Irrelevant.
The significance of the 1790 law is that it sheds light on what the Founders thought "natural born citizen" meant:
And the children of citizens of the United States that may be born beyond Sea, or out of the limits of the United States, shall be considered as natural born Citizens: Provided, that the right of citizenship shall not descend to persons whose fathers have never been resident in the United States
The superseding 1795 act did not mention the term.

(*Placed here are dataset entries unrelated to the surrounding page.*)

-- ==== Sys2Proof/Laws/Memory.lean ====
section
/-! SUPPORT. The laws of a byte buffer: a read after a write, appending writes, and that every write keeps the
canonical form. -/

namespace Sys2Proof.Machine

open Sys2Proof

theorem read_nil (a : Nat) : Memory.read [] a = Memory.unlisted := rfl

theorem read_cons (c : Host.Cell) (m : Memory) (a : Nat) :
    Memory.read (c :: m) a = if c.1 = a then c.2 else Memory.read m a := rfl

/-- A read passes over cells at other offsets. -/
theorem read_append_of_forall_ne (m n : Memory) (a : Nat) (h : ∀ c ∈ m, c.1 ≠ a) :
    Memory.read (m ++ n) a = Memory.read n a := by
  induction m with
  | nil => rfl
  | cons c m ih =>
    have hc : c.1 ≠ a := h c (by simp)
    simp [read_cons, hc, ih (fun d hd => h d (by simp [hd]))]

/-- A read of a part that is not looked past. -/
theorem read_append_of_forall_ne_right (m n : Memory) (a : Nat) (h : ∀ c ∈ n, c.1 ≠ a) :
    Memory.read (m ++ n) a = Memory.read m a := by
  induction m with
  | nil => simpa using read_append_of_forall_ne n [] a h
  | cons c m ih => simp only [List.cons_append, read_cons, ih]

/-- Dropping cells at other offsets changes no read. -/
theorem read_filter (m : Memory) (a : Nat) (p : Host.Cell → Bool) (h : ∀ c ∈ m, c.1 = a → p c = true) :
    Memory.read (m.filter p) a = Memory.read m a := by
  induction m with
  | nil => rfl
  | cons c m ih =>
    have ih' := ih (fun d hd => h d (by simp [hd]))
    by_cases hp : p c = true
    · simp [hp, read_cons, ih']
    · have hc : c.1 ≠ a := fun e => hp (h c (by simp) e)
      simp [hp, read_cons, hc, ih']

/-- The cells of a run lie inside it and hold no byte an unlisted offset reads as. -/
theorem mem_cells {a : Nat} {vs : List Byte} {c : Host.Cell} (h : c ∈ Memory.cells a vs) :
    a ≤ c.1 ∧ c.1 < a + vs.length ∧ c.2 ≠ Memory.unlisted := by
  induction vs generalizing a with
  | nil => simp [Memory.cells] at h
  | cons v vs ih =>
    unfold Memory.cells at h
    split at h
    · obtain ⟨h1, h2, h3⟩ := ih h
      exact ⟨by omega, by simp only [List.length_cons]; omega, h3⟩
    · rename_i hv
      rcases List.mem_cons.mp h with rfl | h
      · exact ⟨Nat.le_refl _, by simp, hv⟩
      · obtain ⟨h1, h2, h3⟩ := ih h
        exact ⟨by omega, by simp only [List.length_cons]; omega, h3⟩

theorem read_cells (a : Nat) (vs : List Byte) (b : Nat) (h : a ≤ b) :
    Memory.read (Memory.cells a vs) b = vs.getD (b - a) Memory.unlisted := by
  induction vs generalizing a with
  | nil => simp [Memory.cells, read_nil]
  | cons v vs ih =>
    by_cases hb : b = a
    · subst hb
      have hno : Memory.read (Memory.cells (b + 1) vs) b = Memory.unlisted := by
        have := read_append_of_forall_ne (Memory.cells (b + 1) vs) [] b
          (fun c hc => by have := mem_cells hc; omega)
        simpa [read_nil] using this
      unfold Memory.cells
      split
      · rename_i hv; simp [hno, hv]
      · simp [read_cons]
    · have hlt : a + 1 ≤ b := by omega
      have hsub : b - a = (b - (a + 1)) + 1 := by omega
      unfold Memory.cells
      split
      · rw [ih _ hlt, hsub]; simp
      · rw [read_cons, if_neg (by simpa using fun e => hb e.symm), ih _ hlt, hsub]; simp

/-- A read after a write: the written byte inside the run, the old byte outside it. -/
theorem read_store (m : Memory) (a : Nat) (vs : List Byte) (b : Nat) :
    Memory.read (m.store a vs) b =
      if a ≤ b ∧ b < a + vs.length then vs.getD (b - a) Memory.unlisted else Memory.read m b := by
  unfold Memory.store
  by_cases hb : b < a
  · have h1 : ∀ c ∈ m.filter (fun c => decide (a + vs.length ≤ c.1)), c.1 ≠ b := by
      intro c hc; simp at hc; omega
    have h2 : ∀ c ∈ Memory.cells a vs, c.1 ≠ b := fun c hc => by have := mem_cells hc; omega
    rw [read_append_of_forall_ne_right _ _ _ h1, read_append_of_forall_ne_right _ _ _ h2, if_neg (by omega)]
    exact read_filter _ _ _ (fun c _ e => by simpa [e] using hb)
  · have h0 : ∀ c ∈ m.filter (fun c => decide (c.1 < a)), c.1 ≠ b := by
      intro c hc; simp at hc; omega
    rw [List.append_assoc, read_append_of_forall_ne _ _ _ h0]
    by_cases hin : b < a + vs.length
    · have h1 : ∀ c ∈ m.filter (fun c => decide (a + vs.length ≤ c.1)), c.1 ≠ b := by
        intro c hc; simp at hc; omega
      rw [read_append_of_forall_ne_right _ _ _ h1, read_cells _ _ _ (by omega), if_pos (by omega)]
    · have h2 : ∀ c ∈ Memory.cells a vs, c.1 ≠ b := fun c hc => by have := mem_cells hc; omega
      rw [read_append_of_forall_ne _ _ _ h2, if_neg (by omega)]
      exact read_filter _ _ _ (fun c _ e => by simp [e]; omega)

/-- A write leaves every offset outside its run alone. -/
theorem read_store_of_outside (m : Memory) (a : Nat) (vs : List Byte) (b : Nat)
    (h : b < a ∨ a + vs.length ≤ b) : Memory.read (m.store a vs) b = Memory.read m b := by
  rw [read_store, if_neg (by omega)]

theorem cells_pairwise (a : Nat) (vs : List Byte) :
    (Memory.cells a vs).Pairwise (fun c d => c.1 < d.1) := by
  induction vs generalizing a with
  | nil => exact List.Pairwise.nil
  | cons v vs ih =>
    unfold Memory.cells
    split
    · exact ih _
    · exact List.Pairwise.cons (fun d hd => by have := mem_cells hd; simp; omega) (ih _)

/-- Every write keeps the canonical form. -/
theorem store_wf (m : Memory) (a : Nat) (vs : List Byte) (h : m.wf) : (m.store a vs).wf := by
  obtain ⟨hs, hv⟩ := h
  refine ⟨?_, ?_⟩
  · unfold Memory.store
    rw [List.pairwise_append, List.pairwise_append]
    refine ⟨⟨hs.filter _, cells_pairwise _ _, ?_⟩, hs.filter _, ?_⟩
    · intro c hc d hd
      simp at hc
      have := mem_cells hd
      omega
    · intro c hc d hd
      simp at hd
      rcases List.mem_append.mp hc with hc | hc
      · simp at hc; omega
      · have := mem_cells hc; omega
  · intro c hc
    unfold Memory.store at hc
    rcases List.mem_append.mp hc with hc | hc
    · rcases List.mem_append.mp hc with hc | hc
      · exact hv c (List.mem_of_mem_filter hc)
      · exact (mem_cells hc).2.2
    · exact hv c (List.mem_of_mem_filter hc)

/-- A cell after a write is a cell of before or lies where was written. -/
theorem mem_store {m : Memory} {a : Nat} {vs : List Byte} {c : Host.Cell} (h : c ∈ m.store a vs) :
    c ∈ m ∨ (a ≤ c.1 ∧ c.1 < a + vs.length) := by
  simp only [Memory.store, List.mem_append, List.mem_filter] at h
  rcases h with (h | h) | h
  · exact .inl h.1
  · exact .inr ⟨(mem_cells h).1, (mem_cells h).2.1⟩
  · exact .inl h.1

/-- The reset state's buffers are in canonical form. -/
theorem reset_memory_wf : State.reset.name.wf ∧ State.reset.img.wf ∧ State.reset.cb.wf ∧ State.reset.pay.wf := by
  decide

/-- A write of no byte leaves a canonical buffer as it is. -/
theorem store_nil (m : Memory) (a : Nat) (h : m.wf) : m.store a [] = m := by
  obtain ⟨hs, -⟩ := h
  unfold Memory.store
  simp only [Memory.cells, List.append_nil, List.length_nil, Nat.add_zero]
  induction m with
  | nil => rfl
  | cons c m ih =>
    rw [List.pairwise_cons] at hs
    by_cases hc : c.1 < a
    · have : ¬ a ≤ c.1 := by omega
      simp [hc, this, ih hs.2]
    · have h1 : m.filter (fun c => decide (c.1 < a)) = [] := by
        rw [List.filter_eq_nil_iff]
        intro d hd
        have := hs.1 d hd
        simp; omega
      have h2 : m.filter (fun c => decide (a ≤ c.1)) = m := by
        rw [List.filter_eq_self]
        intro d hd
        have := hs.1 d hd
        simp; omega
      have h3 : a ≤ c.1 := by omega
      simp [hc, h1, h2, h3]

theorem cells_append (a : Nat) (vs ws : List Byte) :
    Memory.cells a (vs ++ ws) = Memory.cells a vs ++ Memory.cells (a + vs.length) ws := by
  induction vs generalizing a with
  | nil => simp [Memory.cells]
  | cons v vs ih =>
    simp only [List.cons_append, Memory.cells, List.length_cons]
    have e : a + (vs.length + 1) = a + 1 + vs.length := by omega
    split <;> simp [ih, e]

/-- Two writes one behind the other are one write. -/
theorem store_store (m : Memory) (a : Nat) (vs ws : List Byte) :
    (m.store a vs).store (a + vs.length) ws = m.store a (vs ++ ws) := by
  unfold Memory.store
  have h1 : (Memory.cells a vs).filter (fun c => decide (c.1 < a + vs.length)) = Memory.cells a vs := by
    rw [List.filter_eq_self]
    intro c hc
    have := mem_cells hc
    simp; omega
  have h2 : (Memory.cells a vs).filter (fun c => decide (a + vs.length + ws.length ≤ c.1)) = [] := by
    rw [List.filter_eq_nil_iff]
    intro c hc
    have := mem_cells hc
    simp; omega
  have h3 : ((m.filter (fun c => decide (a + vs.length ≤ c.1))).filter
      (fun c => decide (c.1 < a + vs.length))) = [] := by
    rw [List.filter_eq_nil_iff]
    intro c hc
    simp at hc ⊢; omega
  have h4 : ((m.filter (fun c => decide (c.1 < a))).filter (fun c => decide (c.1 < a + vs.length)))
      = m.filter (fun c => decide (c.1 < a)) := by
    rw [List.filter_eq_self]
    intro c hc
    simp at hc ⊢; omega
  have h5 : ((m.filter (fun c => decide (c.1 < a))).filter
      (fun c => decide (a + vs.length + ws.length ≤ c.1))) = [] := by
    rw [List.filter_eq_nil_iff]
    intro c hc
    simp at hc ⊢; omega
  have h6 : ((m.filter (fun c => decide (a + vs.length ≤ c.1))).filter
      (fun c => decide (a + vs.length + ws.length ≤ c.1)))
      = m.filter (fun c => decide (a + (vs.length + ws.length) ≤ c.1)) := by
    rw [List.filter_filter]
    congr 1
    funext c
    simp only [← Bool.decide_and, decide_eq_decide]
    omega
  simp only [List.filter_append, h1, h2, h3, h4, h5, h6, cells_append, List.length_append, List.append_nil,
    List.nil_append, List.append_assoc]

theorem length_load (m : Memory) (a n : Nat) : (m.load a n).length = n := by simp [Memory.load]

theorem getElem_load (m : Memory) (a n i : Nat) (h : i < (m.load a n).length) :
    (m.load a n)[i] = m.read (a + i) := by simp [Memory.load]

/-- Two loads agree where all their reads do. -/
theorem load_congr (m m' : Memory) (a n : Nat) (h : ∀ b, a ≤ b → b < a + n → m.read b = m'.read b) :
    m.load a n = m'.load a n := by
  unfold Memory.load
  apply List.map_congr_left
  intro i hi
  have := List.mem_range.mp hi
  exact h _ (by omega) (by omega)

/-- A load of exactly what a write wrote. -/
theorem load_store_self (m : Memory) (a : Nat) (vs : List Byte) : (m.store a vs).load a vs.length = vs := by
  apply List.ext_getElem
  · simp [length_load]
  · intro i h1 h2
    rw [getElem_load, read_store, if_pos ⟨by omega, by omega⟩]
    simp [List.getD_eq_getElem?_getD, h2]

/-- A load over what came before a write and the write: the append at the end of a buffer. -/
theorem load_store_append (m : Memory) (a n : Nat) (vs : List Byte) :
    (m.store (a + n) vs).load a (n + vs.length) = m.load a n ++ vs := by
  apply List.ext_getElem
  · simp [length_load]
  · intro i h1 h2
    rw [getElem_load, read_store, List.getElem_append]
    simp only [length_load]
    by_cases hi : i < n
    · rw [if_neg (by omega), dif_pos hi, getElem_load]
    · have hb : a + i - (a + n) = i - n := by omega
      have hlen : i - n < vs.length := by simp [length_load] at h2; omega
      rw [if_pos (by omega), dif_neg hi, hb]
      simp [List.getD_eq_getElem?_getD, hlen]

/-- A load of a part of a buffer that a write does not reach. -/
theorem load_store_of_outside (m : Memory) (a n b : Nat) (vs : List Byte) (h : a + n ≤ b) :
    (m.store b vs).load a n = m.load a n :=
  load_congr _ _ _ _ (fun c _ _ => read_store_of_outside _ _ _ _ (by omega))

end Sys2Proof.Machine
end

From a 2011 report prepared by the Congressional Research Service:
The weight of legal and historical authority indicates that the term natural born citizen would mean a person who is entitled to U.S. citizenship by birth or at birth, either by being born in the United States and under its jurisdiction, even those born to alien parents; by being born abroad to U.S. citizen-parents; or by being born in other situations meeting legal requirements for U.S. citizenship at birth. Such term, however, would not include a person who was not a U.S. citizen by birth or at birth, and who was thus born an alien required to go through the legal process of naturalization to become a U.S. citizen.
So, it's obvious: Cruz, Rubio, Jindal, Haley, and, yes, the (two-time) Won are all covered.
Never the less.......it was repealed. The 1790 language also stated ‘being a free white person’ were only considered natural born Citizens. I guess that is still applies too, right?